Tuesday, November 17, 2015

If There Were One Feature I Wish Bugzilla Had

Commentary::Performance
Audience::Entry
UUID: ddf3eae9-a84d-4083-987e-a84cf2ec8aec

It would involve track records. Specifically, there is no way to know how many bugs in Open Source software you have reported have never been assigned, and were simply closed due to End of Life (EOL), or what the track record of an assignee (who never addressed it, but simply closed EOL), closed but reopened due to a broken or incomplete fix, no communication whatsover from the assignee, etc.).

I have biases which you should probably be aware of.

  1. I weight communications issues more heavily than some do, because I am usually thinking in terms of security, and taking a sane approach to disclosure. This is often about how well communications works, and timeliness.
  2. Many bugs can fall into a security context, for reasons that may not be readily apparent. Failure of some Linux update mechanisms in terms of alerting on rpm.new/.save files is a pet peeve, as is maintaining performance.

This is about that second point -- maintaining performance. I have another bias there -- if I didn't do security, I would do perf. It's the next most interesting problem. The high-frequency trading community is running without firewalls. Some turn SELinux off not due to usability concerns, but because characterizing perf impacts is difficult. Some run Remote DMA over converged Ethernet (RoCE) for the performance pop without considering the security implications of bypassing defenses built into the kernel.

There are a lot of interesting behaviors out there, and not all are well-considered. The last thing we should be doing is making it difficult to easily explore the performance impacts of things we might recommend. That's a recipe for losing all credibility, and becoming part of the problem.

I've recently destroyed the lab (again), because 2016 is coming up fast, and I wanted a first cut on what the hardware budget should look like. One of the things I wanted to explore is the overhead of rapidly spawning a lot of processes. Likely the last time I would do such a thing, for a couple of reasons.

  1. Amazon AWS probably makes more financial sense than tearing up the lab, though reproducible research is a concern. But Amazon is only one vendor.
  2. 'a lot of processes' is subjective, and relevance is entirely dependent on your *aaS (Infrastucture, Platform, etc., as a Service), your existing or contemplated local/cloud/hybrid security posture, etc.

Given the large number of possible deployment scenarios in modern infrastructure, it would be really nice if even the basics of performance tools were reliable. Nicer still if one could have some confidence that 'bleeding edge' Linux distributions could give us a preview of coming attractions, as used to be the case. Sadly, this is much less the case than it used to be.

In the case of Fedora and the rest of the Red Hat family, it goes beyond default file systems. I could go on about that, but this is about performance testing. So, well past time that I circled back to https://bugzilla.redhat.com/process_bug.cgi (login required), and spawning processes. That submission, for those who do not have a Red Hat Bugzilla account, reads as follows.

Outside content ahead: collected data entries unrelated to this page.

theorem scRequest_now {s s' : State} {d lineA lineOff : Nat} {secs : List Nat} {k : ScKind} {hint : Nat} {w : Bool}
    {errs : List SymErr} {dropped : List Nat} (h : scRequest s d lineA lineOff secs k hint w errs = .done s' dropped) :
    s'.now = s.now := by
  unfold scRequest at h
  extract_lets at h
  split at h
  case h_1 =>
    extract_lets at h
    split at h
    · cases h
    · split at h <;> obtain ⟨rfl, _⟩ := ScRes.done.inj h <;>
        exact (readWords_now ..).trans ((takeSectors_now ..).trans (spend_now ..))
  case h_2 =>
    split at h
    · split at h <;> cases h
      exact (takeSectors_now ..).trans (spend_now ..)
    · split at h <;> cases h
      exact (takeSectors_now ..).trans ((evictWords_now ..).trans (spend_now ..))

theorem homeRead_now {s s' : State} {d off a n hint : Nat} {w : Bool} {errs : List SymErr} {bs : List Byte} {p : Bool}
    (h : homeRead s d off a n hint w errs = some (bs, p, s')) : s'.now = s.now := by
  simp only [homeRead] at h
  split at h
  case h_1 => cases h
  case h_2 _ _ _ hreq =>
    cases h
    rw [foldl_now (fun s i => by rfl), scRequest_now hreq]

@[simp] theorem memWriteSector_now (s : State) (a : Nat) (bs : List (Option Byte)) (poison : Bool) :
    (memWriteSector s a bs poison).now = s.now := by
  simp only [memWriteSector]
  split
  · rfl
  · split <;> rfl

theorem homeWrite_now {s s' : State} {d off a : Nat} {bs : List (Option Byte)} {hint : Nat} {pois : List Nat}
    {errs : List SymErr} (h : homeWrite s d off a bs hint pois errs = some s') : s'.now = s.now := by
  simp only [homeWrite] at h
  split at h
  case h_1 => cases h
  case h_2 _ _ _ hreq =>
    cases h
    rw [foldl_now (fun _ _ => memWriteSector_now ..), scRequest_now hreq]

/-! What leaves time alone: accesses at their point of coherence -/

theorem cohReadLine_now {s s' : State} {a n hint : Nat} {w : Bool} {errs : List SymErr} {bs : List Byte} {pois : List Bool}
    (h : cohReadLine s a n hint w errs = some (bs, pois, s')) : s'.now = s.now := by
  simp only [cohReadLine] at h
  split at h
  case h_1 =>
    split at h
    case h_1 => cases h
    case h_2 hread => cases h; exact homeRead_now hread
  case h_2 => cases h; simp
  case h_3 => cases h; rfl

theorem cohRead_now {s : State} {a n hint : Nat} {w : Bool} {errs : List SymErr} {r : CohRd}
    (h : cohRead s a n hint w errs = some r) : r.s.now = s.now := by
  simp only [cohRead] at h
  split at h
  · cases h; rfl
  · refine foldl_bind_keeps (fun r : CohRd => r.s.now) ?_ h
    intro r x r' hx
    obtain ⟨_, hline, rfl⟩ := Option.map_eq_some_iff.mp hx
    exact cohReadLine_now hline

theorem cohWriteLine_now {s s' : State} {a : Nat} {bs : List (Option Byte)} {pois : List Bool} {hint : Nat}
    {errs : List SymErr} (h : cohWriteLine s a bs pois hint errs = some s') : s'.now = s.now := by
  simp only [cohWriteLine] at h
  split at h
  case h_1 => exact homeWrite_now h
  case h_2 => cases h; simp
  case h_3 => cases h; rfl

theorem cohWrite_now {s : State} {a : Nat} {bs : List (Option Byte)} {pois : List Bool} {hint : Nat} {errs : List SymErr}
    {r : Nat × State} (h : cohWrite s a bs pois hint errs = some r) : r.2.now = s.now := by
  simp only [cohWrite] at h
  split at h
  · cases h; rfl
  · obtain ⟨_, hlines, rfl⟩ := Option.map_eq_some_iff.mp h
    exact foldl_bind_keeps State.now cohWriteLine_now hlines

@[simp] theorem fabricFence_now (s : State) (i : Nat) : (fabricFence s i).now = s.now := by
  simp only [fabricFence]; split <;> rfl

@[simp] theorem noEgress_now (s : State) (a : Nat) (x : Option (Nat × Nat)) : (noEgress s a x).now = s.now := by
  cases x <;> simp [noEgress]

@[simp] theorem statusFrom_now (s : State) (i a n : Nat) : (statusFrom s i a n).2.now = s.now := by
  simp only [statusFrom]
  split
  · rfl
  · split <;> simp

theorem cohReadFrom_now {s : State} {i a n hint : Nat} {w : Bool} {errs : List SymErr} {r : CohRd}
    (h : cohReadFrom s i a n hint w errs = some r) : r.s.now = s.now := by
  simp only [cohReadFrom] at h
  split at h
  · cases h; simp
  · exact cohRead_now h

/-! What leaves time alone: doorbells -/

@[simp] theorem qwake_now (s : State) (t : Nat) (c : CtxId) (v : Nat) : (qwake s t c v).now = s.now := by
  simp only [qwake]; split <;> simp

@[simp] theorem qwakeAll_now (s : State) (v : Nat) (f : Nat → Nat → Bool) : (qwakeAll s v f).now = s.now :=
  foldl_now (fun _ _ => foldl_now (fun s i => by
    split
    · split <;> simp
    · rfl) _ _) _ _

@[simp] theorem armedWake_now (s : State) (q : Nat) : (armedWake s q).now = s.now :=
  foldl_now (fun s tT => by
    split
    · rfl
    · exact foldl_now (fun s i => by split <;> simp) _ _) _ _

@[simp] theorem queueEvent_now (s : State) (q : Nat) (bell : Bool) : (queueEvent s q bell).now = s.now := by
  cases bell <;> simp [queueEvent]

@[simp] theorem idleTest_now (s : State) (q : Nat) : (idleTest s q).now = s.now := by
  simp only [idleTest]; split <;> simp

@[simp] theorem doorbell_now (s : State) (q T : Nat) : (doorbell s q T).now = s.now := by
  simp only [doorbell]
  split
  · simp
  · split
    · simp
    · split <;> simp

/-! What leaves time alone: requests of the host -/

theorem bar2Write_now {s s' : State} {a : Nat} {bytes : List Byte} {errs : List SymErr} {inside : Bool}
    (h : bar2Write s a bytes errs inside = some s') : s'.now = s.now := by
  simp only [bar2Write] at h
  split at h
  · cases h; rfl
  · split at h
    · cases h
      exact statusFrom_now ..
    · split at h
      · cases h; rfl
      · obtain ⟨_, hwrite, rfl⟩ := Option.map_eq_some_iff.mp h
        exact cohWrite_now hwrite

@[simp] theorem abortRead_now (s : State) : (abortRead s).now = s.now := rfl

theorem bar2Read_now {s s' : State} {a len : Nat} {errs : List SymErr} {inside : Bool}
    (h : bar2Read s a len errs inside = some s') : s'.now = s.now := by
  simp only [bar2Read] at h
  split at h
  · cases h; rfl
  · obtain ⟨r, hread, rfl⟩ := Option.map_eq_some_iff.mp h
    rw [← cohReadFrom_now hread]
    split
    · rfl
    · split <;> rfl

@[simp] theorem bar0Read_now (s : State) (off : Nat) (wide : Bool) : (bar0Read s off wide).now = s.now := by
  simp only [bar0Read]
  split
  · rfl
  · split
    · rfl
    · split <;> rfl

theorem hostPerform_now {s s' : State} {w : HostWait} (h : hostPerform s w = some s') : s'.now = s.now := by
  cases w with
  | write a bytes errs inside => exact bar2Write_now h
  | read a len errs inside => exact bar2Read_now h
  | bar0 off wide => cases h; exact bar0Read_now ..
  | doorbell q tail => cases h; exact doorbell_now ..

theorem performWaits_now (l : List HostWait) (s : State) : (performWaits l s).2.now = s.now := by
  induction l generalizing s with
  | nil => rfl
  | cons w r ih =>
    simp only [performWaits]
    split
    case h_1 hw => rw [ih, hostPerform_now hw]
    case h_2 => rfl

@[simp] theorem hostDrain_now (s : State) : (hostDrain s).now = s.now := performWaits_now _ _

theorem hostDrain_of_none_waiting {s : State} (h : s.hx.waiting = []) : hostDrain s = s := by
  simp only [hostDrain, h, performWaits]
  rw [← h]

/-! What one tick does before the host's requests go on -/

/-- The tile T' is T, at most with more words whose errors no read has found. -/
def LatentGrows (T T' : Tile) : Prop := { T' with latent := T.latent } = T ∧ ∀ w ∈ T.latent, w ∈ T'.latent

theorem LatentGrows.refl (T : Tile) : LatentGrows T T := ⟨rfl, fun _ h => h⟩

theorem LatentGrows.trans {T T' T'' : Tile} (h : LatentGrows T T') (h' : LatentGrows T' T'') : LatentGrows T T'' := by
  refine ⟨?_, fun w hw => h'.2 w (h.2 w hw)⟩
  rw [← h'.1] at h
  exact h.1

theorem mem_sIns_of_mem {l : List Nat} {w : Nat} (k : Nat) (h : w ∈ l) : w ∈ sIns l k := by
  induction l with
  | nil => cases h
  | cons j r ih =>
    simp only [sIns]
    split
    · exact List.mem_cons_of_mem k h
    · split
      · exact h
      · rcases List.mem_cons.mp h with rfl | hr
        · exact List.mem_cons_self
        · exact List.mem_cons_of_mem j (ih hr)

/-- What the effects of a tick leave, the host's requests apart: of the tiles all but latent errors, of the links all but
parks. -/
structure Steady (s s' : State) : Prop where
  now : s'.now = s.now
  mem : s'.mem = s.mem
  cdies : s'.cdies = s.cdies
  chart : s'.chart = s.chart
  ch : s'.ch = s.ch
  pw : s'.pw = s.pw
  su : s'.su = s.su
  hx : s'.hx = s.hx
  link : ∃ P E, s'.link = { s.link with parking := P, engines := E }
  tiles : ∀ t, LatentGrows (getT s t) (getT s' t)

theorem Steady.update (s : State) (d : Nat) (m : SMap (Nat × Nat)) (w : SMap WakeSt) (f : QfSt) (r : RecSt) (x : SecSt)
    (z : RtSt) :
    Steady s { s with draws := d, sram := m, wakes := w, qf := f, rec_ := r, sec := x, rt := z } :=
  ⟨rfl, rfl, rfl, rfl, rfl, rfl, rfl, rfl, ⟨_, _, rfl⟩, fun _ => .refl _⟩

theorem Steady.updateLink (s : State) (P : List Nat) (E : SMap Engine) :
    Steady s { s with link := { s.link with parking := P, engines := E } } :=
  ⟨rfl, rfl, rfl, rfl, rfl, rfl, rfl, rfl, ⟨P, E, rfl⟩, fun _ => .refl _⟩

theorem Steady.setT {s : State} {t : Nat} {T : Tile} (h : LatentGrows (getT s t) T) : Steady s (setT s t T) := by
  refine ⟨rfl, rfl, rfl, rfl, rfl, rfl, rfl, rfl, ⟨_, _, rfl⟩, fun u => ?_⟩
  rw [getT_setT]
  split
  case isTrue e => exact e ▸ h
  case isFalse => exact .refl _

theorem Steady.refl (s : State) : Steady s s := .update ..

theorem Steady.trans {s s' s'' : State} (h : Steady s s') (h' : Steady s' s'') : Steady s s'' where
  now := h'.now.trans h.now
  mem := h'.mem.trans h.mem
  cdies := h'.cdies.trans h.cdies
  chart := h'.chart.trans h.chart
  ch := h'.ch.trans h.ch
  pw := h'.pw.trans h.pw
  su := h'.su.trans h.su
  hx := h'.hx.trans h.hx
  link := by
    obtain ⟨_, _, e⟩ := h.link
    obtain ⟨P, E, e'⟩ := h'.link
    exact ⟨P, E, by rw [e', e]⟩
  tiles t := (h.tiles t).trans (h'.tiles t)

theorem Steady.foldl {α : Type} {f : State → α → State} (h : ∀ s x, Steady s (f s x)) (l : List α) (s : State) :
    Steady s (l.foldl f s) :=
  List.foldlRecOn l f (motive := Steady s) (.refl s) (fun s' hs x _ => hs.trans (h s' x))

theorem availTick_steady (s : State) : Steady s (availTick s) := by
  simp only [availTick]
  split <;> exact .update ..

theorem auditTimeout_steady (s : State) : Steady s (auditTimeout s) := by
  simp only [auditTimeout]
  split
  · split <;> exact .update ..
  · exact .refl s

theorem postReq_steady (n : Nat) (s : State) (q : Req) : Steady s (postReq n s q).1 := by
  induction n generalizing s q with
  | zero => exact .refl s
  | succ n ih =>
    simp only [postReq]
    split
    · exact .refl s
    · split
      case h_1 => exact .trans (.update ..) (ih (runtimePost ..) _)
      case h_2 => exact .update ..
      case h_3 => exact .refl s

theorem rtFlush_steady (s : State) : Steady s (rtFlush s) := by
  simp only [rtFlush, modRt]
  split
  · exact .refl s
  · refine .trans ?_ (.update ..)
    refine List.foldlRecOn _ _ (motive := fun (a : State × List Req) => Steady s a.1) (.refl s) ?_
    intro a posted q _
    dsimp only
    split
    · exact posted.trans (postReq_steady ..)
    · exact posted

theorem postErr_steady (s : State) (die cls code unit addr : Nat) (detail : List Byte) (flags count : Nat) :
    Steady s (postErr s die cls code unit addr detail flags count) := by
  simp only [postErr]
  split <;> exact .update ..

theorem sramCorr_steady (s : State) (t n : Nat) : Steady s (sramCorr s t n) := by
  simp only [sramCorr]
  split
  · exact .refl s
  · split
    · exact .trans (.update ..) (postErr_steady ..)
    · exact .update ..

theorem sramStrike_steady (s : State) (t w : Nat) : Steady s (sramStrike s t w) := by
  simp only [sramStrike]
  split
  · exact .refl s
  · exact .setT ⟨rfl, fun _ hv => mem_sIns_of_mem w hv⟩

theorem sramTick_steady (s : State) : Steady s (sramTick s) :=
  .trans (.foldl (fun _ _ => sramCorr_steady ..) _ s) (.foldl (fun _ _ => sramStrike_steady ..) _ _)

theorem modTabs_steady (s : State) (k : Nat) (f : UeTab → UeTab) : Steady s (modTabs s k f) :=
  .foldl (fun _ _ => .updateLink ..) _ s

theorem spreadParks_steady (s : State) : Steady s (spreadParks s) :=
  .trans (.foldl (fun _ _ => modTabs_steady ..) _ s) (.updateLink ..)

/-- The tick up to where the host's requests go on. -/
def tickBeforeHost (s : State) : State :=
  spreadParks (sramTick (rtFlush (auditTimeout (availTick { s with now := s.now + 1, fm := { s.fm with posts := [] } }))))

theorem tickBeforeHost_parking (s : State) : (tickBeforeHost s).link.parking = [] := rfl

theorem tick_eq (s : State) : tick s = hostDrain (tickBeforeHost s) := rfl

theorem tickBeforeHost_steady (s : State) :
    Steady { s with now := s.now + 1, fm := { s.fm with posts := [] } } (tickBeforeHost s) :=
  (availTick_steady _).trans <| (auditTimeout_steady _).trans <| (rtFlush_steady _).trans <|
    (sramTick_steady _).trans (spreadParks_steady _)

theorem tick_now (s : State) : (tick s).now = s.now + 1 := by
  rw [tick_eq, hostDrain_now, (tickBeforeHost_steady s).now]

theorem tick_of_none_waiting {s : State} (h : s.hx.waiting = []) : tick s = tickBeforeHost s := by
  rw [tick_eq, hostDrain_of_none_waiting]
  rw [(tickBeforeHost_steady s).hx, h]

theorem step_of_empty {s : State} (h : s.pending = []) : step s = .next (tick s) := by
  simp only [step, h]

/-- Settles O2: the effects of a tick are followed in their order; of them only the requests of the host that go on reach
further than the parts that `Steady` leaves out, and none of those requests moves time. -/
theorem emptyQueueTicks : Obligations.EmptyQueueTicks := by
  unfold Obligations.EmptyQueueTicks
  intro s hempty
  refine ⟨tick s, step_of_empty hempty, rfl, tick_now s, fun hquiet => ?_⟩
  rw [tick_of_none_waiting hquiet]
  have steady := tickBeforeHost_steady s
  refine ⟨steady.tiles, steady.mem, steady.cdies, steady.chart, steady.ch, steady.pw, steady.su, ?_⟩
  obtain ⟨P, E, hlink⟩ := steady.link
  have spread : P = [] := by simpa [hlink] using tickBeforeHost_parking s
  rw [hlink, spread]

end Machine
end Sys2Proof

/-!
PROOFS. The statements on faults, traps, entries and returns (O15, O17, O18, O32): what the shadows do where there are none,
what an entry from level 0 leaves, and what an instruction that completes into an entry leaves.
-/

namespace Sys2Proof
namespace Machine

/-! Shadows where there are none -/

/-- Nothing of the context is in a shadow: no load, no response fault that is due, no mode write (R81, R94, R109). -/
structure Unshadowed (C : Ctx) : Prop where
  loads : C.loads = []
  rfaults : C.rfaults = []
  modeWrites : C.modeWrites = []

theorem retire_of_no_loads {C : Ctx} (h : C.loads = []) : retire C = C := by
  cases C; cases h; rfl

theorem applyModes_of_no_modeWrites {C : Ctx} (h : C.modeWrites = []) (p : ModeWrite → Bool) : applyModes C p = C := by
  cases C; cases h; rfl

theorem captureShadow_of_no_loads {C : Ctx} (h : C.loads = []) (old0 old1 : Word) :
    captureShadow C old0 old1 = (C, 0, old0, old1) := by
  cases C; cases h; rfl

theorem countDown_of_unshadowed {C : Ctx} (h : Unshadowed C) : countDown C = C := by
  obtain ⟨hl, -, hm⟩ := h
  cases C; cases hl; cases hm; rfl

theorem countDown_setPc {C : Ctx} (h : Unshadowed C) (a : Nat) : countDown { C with pc := a } = { C with pc := a } :=
  countDown_of_unshadowed ⟨h.loads, h.rfaults, h.modeWrites⟩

Description of problem: /usr/bin/free -s fails for floating-point and integers.

Version-Release number of selected component (if applicable):
3.3.10-5

How reproducible: Always.

Steps to Reproduce:
1. /usr/bin/free -s 1
free: seconds argument `1' failed

2. /usr/bin/free -c 1
works

3. /usr/bin/free -s 1 -c 1
free: seconds argument `1' failed

4. /usr/bin/free -c 1 -s 1
works

Actual results: As above. Verified that c > 1 work, when -c works at all.

Expected results: Functional continuous results from /usr/bin/free, and agreement between man page and program output. From man:
-c, --count count
Display the result count times. Requires the -s option.
-s, --seconds seconds
Continuously display the result delay seconds apart. You may actually specify any floating point number for delay, usleep(3) is used for microsecond resolution delay times.

Currently, it is -s that requires -c. Which is perverse if one wants to use free as a rough and ready means of tracking memory usage as several processes are started, and the time required to do that is unknown. Nor should order of specifying -c and -s matter, which would be a usability bug.

Additional info: Discovered this while attempting to use '-s 0.1', and discovering that even integers did not work.